Irony in Children Books 🧸

  • The Iron Man” by Ted Hughes — In this classic children’s book, a giant metal creature appears out of nowhere and begins to wreak havoc on the countryside. The Iron Man destroying the countryside is ironic because  is actually a force of good, protecting the people from a monster that threatens to destroy them.
  • “Charlotte’s Web” by E.B. White — In this classic children’s book, a spider named Charlotte helps a pig named Wilbur to escape certain death. The irony is that Charlotte is actually a spider, a creature that is usually seen as a pest.

Irony in Songs 🎧

  • “A no smoking sign on your cigarette break” – “Ironic” by Alanis Morissette — This song is a classic example of irony, filled with multiple examples of situational irony such as the lyric highlighted here.
  • “You Can’t Always Get What You Want” by The Rolling Stones — This song is ironic because it talks about how you can’t always get what you want, but in the end you get what you need.

Irony in Poetry ✍🏽

  • John Donne’s “Death Be Not Proud” — In this poem, Donne uses Irony to challenge the power of death. He writes that death is not something to be feared, but rather something to be conquered.
  • William Wordsworth’s “The World Is Too Much With Us” — In this poem, Wordsworth uses Irony to criticize the modern world’s obsession with materialism and its disregard for nature.

Irony in Movies 🎥

  • The Truman Show (1998) — The Irony in this movie is that Truman, the main character, is living in a world that is completely fabricated and he is the only one who doesn’t know it.
  • Forrest Gump (1994) — The Irony in this movie is that Forrest Gump, who is portrayed as a simple-minded man, is actually quite intelligent and has a lot of insight into the world.
  • The Sixth Sense (1999) — The Irony in this movie is that the main character, Malcolm Crowe, is a child psychologist who is trying to help a young boy who can see dead people, but he himself is unable to see them.
Romeo + Juliet (1996)

Irony in Advertising 📺

  • Burger King’s “Have it Your Way” campaign — This campaign was ironic because Burger King was encouraging customers to customize their orders, while at the same time, the company was not allowing its employees to customize their own work schedules.
  • KFC’s “Finger Lickin’ Good” campaign — This campaign was ironic because KFC was encouraging customers to enjoy their food, while at the same time, the company was not providing its employees with adequate safety measures to protect them from the dangers of working with hot oil.
  • Apple’s “Think Different” campaign — This campaign was ironic because Apple was encouraging customers to think differently, while at the same time, the company was not allowing its employees to think differently.
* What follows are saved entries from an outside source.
-- ==== Sys2Proof/Machine/Phys.lean ====
section
/-! DEFINITION. How a command acts on the machine, the physical address map (03), and physical reads
and writes with their errors (03 R95, R110, R119, R129, R135). -/
namespace Sys2Proof.Machine

/-- The outcome of a command. -/
abbrev Out := Host.Outcome State Fault Refusal

/-- Memory is left in its canonical form. -/
def Dev.settle (d : Dev) : Dev := { d with mem := d.mem.canon }

/-- A command acts on the device and leaves the queue as it is. -/
def act (s : State) (f : Dev → Dev) : Out := .next { s with dev := (f s.dev).settle }

/-- The clocks run: PKG_POR_N is released and no trip or supply stop has stopped them (15 R572, R587;
19 R688). -/
def Dev.clocked (d : Dev) : Bool := !d.pins.por && !d.stopped

/-- A command of a unit that needs its clock: nothing happens while the clocks are stopped. -/
def actOn (s : State) (f : Dev → Dev) : Out := act s (fun d => if d.clocked then f d else d)

/-- A command of the running device: nothing happens before release (16 R593) or while the clocks
are stopped. -/
def actUp (s : State) (f : Dev → Dev) : Out :=
  act s (fun d => if d.clocked && d.ticking then f d else d)


/-- The next free value's number is used up. -/
def Dev.draw (d : Dev) : Dev := { d with fresh := d.fresh + 1 }

/-- Answer an access. -/
def Dev.answer (d : Dev) (r : Resp) : Dev := { d with resp := r }

/-! ### The physical address map -/

/-- The parts of the physical address space (03 R94, 13 R489). -/
inductive Space where
  | pool
  | warehouse (deck off : Nat)
  | localMem (t off : Nat)
  | regs (off : Nat)
  | host
  | unmapped
  deriving DecidableEq, Repr

/-- The part an address lies in; the unbacked upper 128 MiB of a warehouse window count as unmapped
(03 R95). -/
def space (pa : Nat) : Space :=
  if pa < 0x10000000000 then .pool
  else if pa < 0x10100000000 then
    let off := pa % 0x20000000
    if off < 0x18000000 then .warehouse ((pa - 0x10000000000) / 0x20000000) off else .unmapped
  else if pa < 0x10158000000 then
    .localMem ((pa - 0x10100000000) / 0x100000) (pa % 0x100000)
  else if pa < 0x1F000000000 then .unmapped
  else if pa < 0x1F001000000 then .regs (pa - 0x1F000000000)
  else if pa < 0x20000000000 then .unmapped
  else .host

/-- The base of a tile's local-memory window. -/
def localBase (t : Nat) : Nat := 0x10100000000 + t * 0x100000

/-- The base of a deck's warehouse window. -/
def warehouseBase (k : Nat) : Nat := 0x10000000000 + k * 0x20000000

/-- I_EFFECTIVE (03 R100). -/
def Dev.interleave (d : Dev) : Nat := d.get F.mntPoolLayout_I_EFFECTIVE

/-- The stack of a pool address. -/
def Dev.stackOfPa (d : Dev) (pa : Nat) : Nat := (stackOf d.interleave pa).1

/-- Core die of a stack local address (03 R99). -/
def coreDieOf (l : Nat) : Nat := l / 2 ^ 32 % 16

/-- The pool address of a stack local address. -/
def poolAddr (iEff s l : Nat) : Nat :=
  if l < iEff * gib then
    let hi := l / 4096
    let nib := fun k => hi / 16 ^ k % 16
    let low := s ^^^ nib 0 ^^^ nib 1 ^^^ nib 2 ^^^ nib 3 ^^^ nib 4 ^^^ nib 5
    (hi * 16 + low) * 4096 + l % 4096
  else 16 * iEff * gib + s * ((64 - iEff) * gib) + (l - iEff * gib)

/-- The pool page of an address is retired (03 R134, R135). -/
def Dev.pageRetired (d : Dev) (pa : Nat) : Bool :=
  d.ledger.data.retired.any (fun r => !r.pending && r.first ≤ pa / 2 ^ 21 && pa / 2 ^ 21 < r.first + r.count)

/-- A pool line answers as poisoned because its stack or pseudo-channel is fenced (03 R129, R133). -/
def Dev.fencedAt (d : Dev) (pa : Nat) : Bool :=
  let (s, l) := stackOf d.interleave pa
  d.get F.hbmStatus_STATE s == 3 ||
    (bit (d.get F.hbmPcFenced_FENCED s) (pcOf l) && !(tget .new d.hbmStacks s).relocated.contains (pcOf l))

/-- The window of a logical die answers (03 R110). -/
def Dev.dieActive (d : Dev) (ld : Nat) : Bool := d.get F.cdLocation_STATE ld == 0

/-- A range of a device access is mapped, backed, not retired and on a deck that can be reached: check 4
of 12 R471, and 01 R56. -/
def Dev.paErr (d : Dev) (pa len : Nat) : Option AccErr :=
  let one := fun a => match space a with
    | .pool => if d.pageRetired a then some AccErr.retired
               else if (tget .new d.decks (d.stackOfPa a / 2)).isolated then some .isolated else none
    | .warehouse k _ => if (tget .new d.decks k).isolated then some AccErr.isolated else none
    | .localMem t _ => if !d.dieActive (t / 32) then some .dieWindow
                       else if (tget .new d.decks (d.deckOfDie (t / 32))).isolated then some .isolated else none
    | _ => some .unmapped
  match one pa with
  | some e => some e
  | none => if len ≤ 1 then none else one (pa + len - 1)

/-- Some unit of a range is poisoned or fenced. -/
def Dev.poisonAt (d : Dev) (pa len : Nat) : Bool :=
  d.mem.anyPoison pa len || (decide (pa < 2 ^ 40) && (unitsOf pa len).any d.fencedAt)

/-- Read physical memory (03 R95, R110, R119, R135). -/
def Dev.readPa (d : Dev) (pa len : Nat) : Except AccErr (List Byte) :=
  match d.paErr pa len with
  | some e => .error e
  | none => if d.poisonAt pa len then .error .poison else .ok (d.mem.read pa len)

/-- Change a stack. -/
def Dev.modStack (d : Dev) (s : Nat) (f : Stack → Stack) : Dev :=
  { d with hbmStacks := tset .new d.hbmStacks s (f (tget .new d.hbmStacks s)) }
/-- Change a deck. -/
def Dev.modDeck (d : Dev) (k : Nat) (f : Deck → Deck) : Dev :=
  { d with decks := tset .new d.decks k (f (tget .new d.decks k)) }

/-- Locator of the unit that holds an address. -/
def Dev.locOfPa (d : Dev) (pa : Nat) : Nat :=
  match space pa with
  | .pool => locStack (d.stackOfPa pa)
  | .warehouse k _ => locDeck k
  | .localMem t _ => d.locTile t
  | _ => 0

/-- A word or line is uncorrectable (03 R118): poisoned, counted, logged, its row marked. -/
def Dev.notePoison (d : Dev) (pa : Nat) : Dev :=
  let u := unitOf pa
  let d : Dev := { d with mem := d.mem.poisonUnit u }
  match space pa with
  | .pool =>
    let s := d.stackOfPa pa
    let d := (d.note 0x2002 (locStack s) [(8, u)]).addSat F.hbmErrCount_UNCORRECTABLE 1 s
    d.modStack s (fun x => { x with marks := x.marks ++ [u] })
  | .warehouse k _ =>
    let d := (d.note 0x2003 (locDeck k) [(8, u)]).addSat F.dckWhStatus_UNCORRECTABLE 1 k
    d.modDeck k (fun x => { x with marks := x.marks ++ [u] })
  | _ => d.note 0x2003 (d.locOfPa pa) [(8, u)]

/-- Reads of pool lines find those uncorrectable that a cold start left so (03 R118, R124). -/
def Dev.findCold (d : Dev) (us : List Nat) : Dev :=
  match d.mem.cold with
  | none => d
  | some _ => us.foldl (fun d u => if d.mem.coldAt u && !d.fencedAt u then d.notePoison u else d) d

/-- A read of a range meets its memory: what it finds uncorrectable is poisoned and logged (03 R118). -/
def Dev.meet (d : Dev) (pa len : Nat) : Dev :=
  if (d.paErr pa len).isSome then d else d.findCold (unitsOf pa len)

/-- A write meets the units that it covers only in part (03 R121). -/
def Dev.meetWrite (d : Dev) (pa len : Nat) : Dev :=
  if (d.paErr pa len).isSome then d else d.findCold ((unitsOf pa len).filter (fun u => !coversUnit pa len u))

/-- A write to a watched bell line invalidates the system cache's copy, whose dirty data goes to memory
first; a line that an L2 owns is the L2's (11 R416; 13 R488). -/
def Dev.bellDrop (d : Dev) (pa len : Nat) : Dev :=
  let hit := fun (l : SysLine) => decide (pa < 64 * l.line + 64 ∧ 64 * l.line < pa + len) &&
    d.coh.pins.any (fun p => p.1 == l.line) && !d.coh.l2.any (fun e => e.2.any (fun x => x.line == l.line && decide (2 ≤ x.st)))
  let m := (d.coh.sys.filter (fun l => hit l && l.dirty)).foldl (fun m l =>
    let m := m.write (64 * l.line) l.data
    if l.poisoned then m.poisonUnit (64 * l.line) else m) d.mem
  { d with mem := m, coh := { d.coh with sys := d.coh.sys.filter (fun l => !hit l) } }

/-- The rings whose watched bell line a write touches have their pinned copies invalidated
(11 R416). -/
def Dev.bellWrite (d : Dev) (pa len : Nat) : Dev :=
  if len = 0 then d else
  let hit := d.coh.pins.filter (fun p => pa / 64 ≤ p.1 && p.1 ≤ (pa + len - 1) / 64)
  { d with rings := hit.foldl (fun rs p => tset .new rs p.2 { tget .new rs p.2 with bellHit := true }) d.rings }

/-- Staged results without the bytes of a range. -/
def stripStaged (a len : Nat) (st : List (Nat × List Byte)) : List (Nat × List Byte) :=
  st.flatMap (fun c =>
    if c.1 + c.2.length ≤ a || a + len ≤ c.1 then [c]
    else (List.range c.2.length).filterMap (fun i =>
      if a ≤ c.1 + i && c.1 + i < a + len then none else some (c.1 + i, [c.2.getD i 0])))

/-- A cache's write-back of a line that a wave holds locked follows the wave's own write, so its bytes leave the
wave's staged results; it is not held, for the cache has no other copy left to answer from (10 R382; log
entry 226). -/
def Dev.stripWaves (d : Dev) (a len : Nat) : Dev :=
  { d with hbmStacks := d.hbmStacks.map (fun e => (e.1, { e.2 with
      waves := e.2.waves.map (fun w => { w with staged := stripStaged a len w.staged }) })) }

/-- A wave holds the line of an address locked (10 R380, R382). -/
def Dev.lockedLine (d : Dev) (pa : Nat) : Bool :=
  d.hbmStacks.any (fun e => e.2.waves.any (fun w => w.lines.contains (pa / 64)))

/-- A write to the reserved bytes ends a reservation (05 R203, 08 R331). -/
def Hart.strip (h : Hart) (a len : Nat) : Hart :=
  match h.resv with
  | some (r, n) => if a < r + n && r < a + len then { h with resv := none } else h
  | none => h

/-- Reservations of a tile's core and threads that a write ends. -/
def Tile.strip (x : Tile) (a len : Nat) : Tile :=
  { x with
    core := x.core.strip a len
    gangs := x.gangs.map (fun g => { g with threads := g.threads.map (fun th => { th with hart := th.hart.strip a len }) }) }

/-- Reservations that a write to local memory ends. -/
def Dev.stripResv (d : Dev) (a len : Nat) : Dev :=
  match space a with
  | .localMem t _ => { d with tiles := tset .new d.tiles t ((tget .new d.tiles t).strip a len) }
  | _ => d

/-- Zero a tile's local memory, vector and tally state; its previous context becomes none
(17 R634, R636). -/
def Dev.zeroTile (d : Dev) (t : Nat) : Dev :=
  { d with mem := d.mem.zero (localBase t) 0x100000, tiles := tset .new d.tiles t .new }

/-- A cluster is in CLUSTER_GATED (17 R636). -/
def Dev.gated (d : Dev) (lc : Nat) : Bool := bit (d.get F.cdGateCfg_GATED (lc / 4)) (lc % 4)

/-- A cluster leaves CLUSTER_GATED; without RETAIN its tiles are zeroed (17 R636). -/
def Dev.wakeCluster (d : Dev) (lc : Nat) : Dev :=
  if !d.gated lc then d else
  let d := d.putBit F.cdGateCfg_GATED (lc % 4) false (lc / 4)
  if d.get F.cdGateCfg_RETAIN (lc / 4) = 0 then (rangeFrom (8 * lc) 8).foldl Dev.zeroTile d else d

/-- A cluster is used in the tide in progress. -/
def Dev.useCluster (d : Dev) (lc : Nat) : Dev :=
  let n := d.get F.tideCount_VALUE + 1
  { d with clusters := tset .new d.clusters lc { tget .new d.clusters lc with quietFrom := n } }

/-- An access reaches a unit: a local-memory window of a cluster without a launch wakes it (17 R636). -/
def Dev.touch (d : Dev) (pa : Nat) : Dev :=
  match space pa with
  | .localMem t _ =>
    if d.launches.any (fun l => l.clusters.contains (t / 8)) then d
    else (d.wakeCluster (t / 8)).useCluster (t / 8)
  | _ => d

/-- A read reaches its unit and meets the memory there. -/
def Dev.reach (d : Dev) (pa len : Nat) : Dev := (d.touch pa).meet pa len

/-- A write to a line that a wave holds locked waits until the wave has written it (10 R382). -/
def Dev.holdWrite (d : Dev) (pa : Nat) (bs : List Byte) (hub : Bool) : Dev :=
  { d with hbmStacks := d.hbmStacks.map (fun e => (e.1, { e.2 with
      waves := e.2.waves.map (fun w => if w.lines.contains (pa / 64) then { w with held := w.held ++ [(pa, bs, hub)] } else w) })) }

/-- Write physical memory at once; a refused write changes nothing (03 R120, R121). -/
def Dev.writeNow (d : Dev) (pa : Nat) (bs : List Byte) : Except AccErr Dev :=
  match d.paErr pa bs.length with
  | some e => .error e
  | none =>
    let d := d.bellDrop pa bs.length
    let fenced := decide (pa < 2 ^ 40) && (unitsOf pa bs.length).any d.fencedAt
    if fenced || d.mem.writeRefused pa bs.length then .error .poison
    else
      let d := d.touch pa
      .ok (((({ d with mem := d.mem.write pa bs } : Dev).stripWaves pa bs.length).stripResv pa bs.length).bellWrite pa bs.length)

/-- Write physical memory, after the wave that holds the line locked (10 R382). -/
def Dev.writePa (d : Dev) (pa : Nat) (bs : List Byte) : Except AccErr Dev :=
  match d.writeNow pa bs with
  | .ok x => .ok (if d.lockedLine pa then d.holdWrite pa bs false else x)
  | .error e => .error e

/-- An access that was issued before its page was retired completes (03 R136): the retirement list is as
if empty to it. -/
def Dev.issuedBefore (d : Dev) (f : Dev → Except AccErr Dev) : Except AccErr Dev :=
  match f { d with ledger := { d.ledger with data := { d.ledger.data with retired := [] } } } with
  | .ok x => .ok { x with ledger := d.ledger }
  | .error e => .error e

/-- The memory code of a failed access (03 R95, R110, R135); a poisoned one was logged when it was
found. -/
def Dev.logAcc (d : Dev) (e : AccErr) (loc : Nat) : Dev :=
  match e with
  | .unmapped => d.note 0x2040 loc
  | .dieWindow => d.note 0x2041 loc
  | .isolated => d
  | .retired => d.note 0x2042 loc
  | .poison => d

/-- The status a DMA-class item takes from an access error (03 R95, R110, R119). -/
def accStatus : AccErr → Nat
  | .unmapped => 0x10
  | .retired => 0x10
  | .dieWindow => 0x13
  | .isolated => 0x13
  | .poison => 0x18

end Sys2Proof.Machine
end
Related literary devices 👥

  • Satire — Both a genre and a literary device, satire is often confused with irony because this type of writing is heavily dependent on irony, and oftentimes, sarcasm. Examples of satire include: A Modest Proposal by Jonathon Swift and the more modern newspaper article, “Want to end school shootings? Let’s just arm the kids.” by controversial journalist Allen Kerr.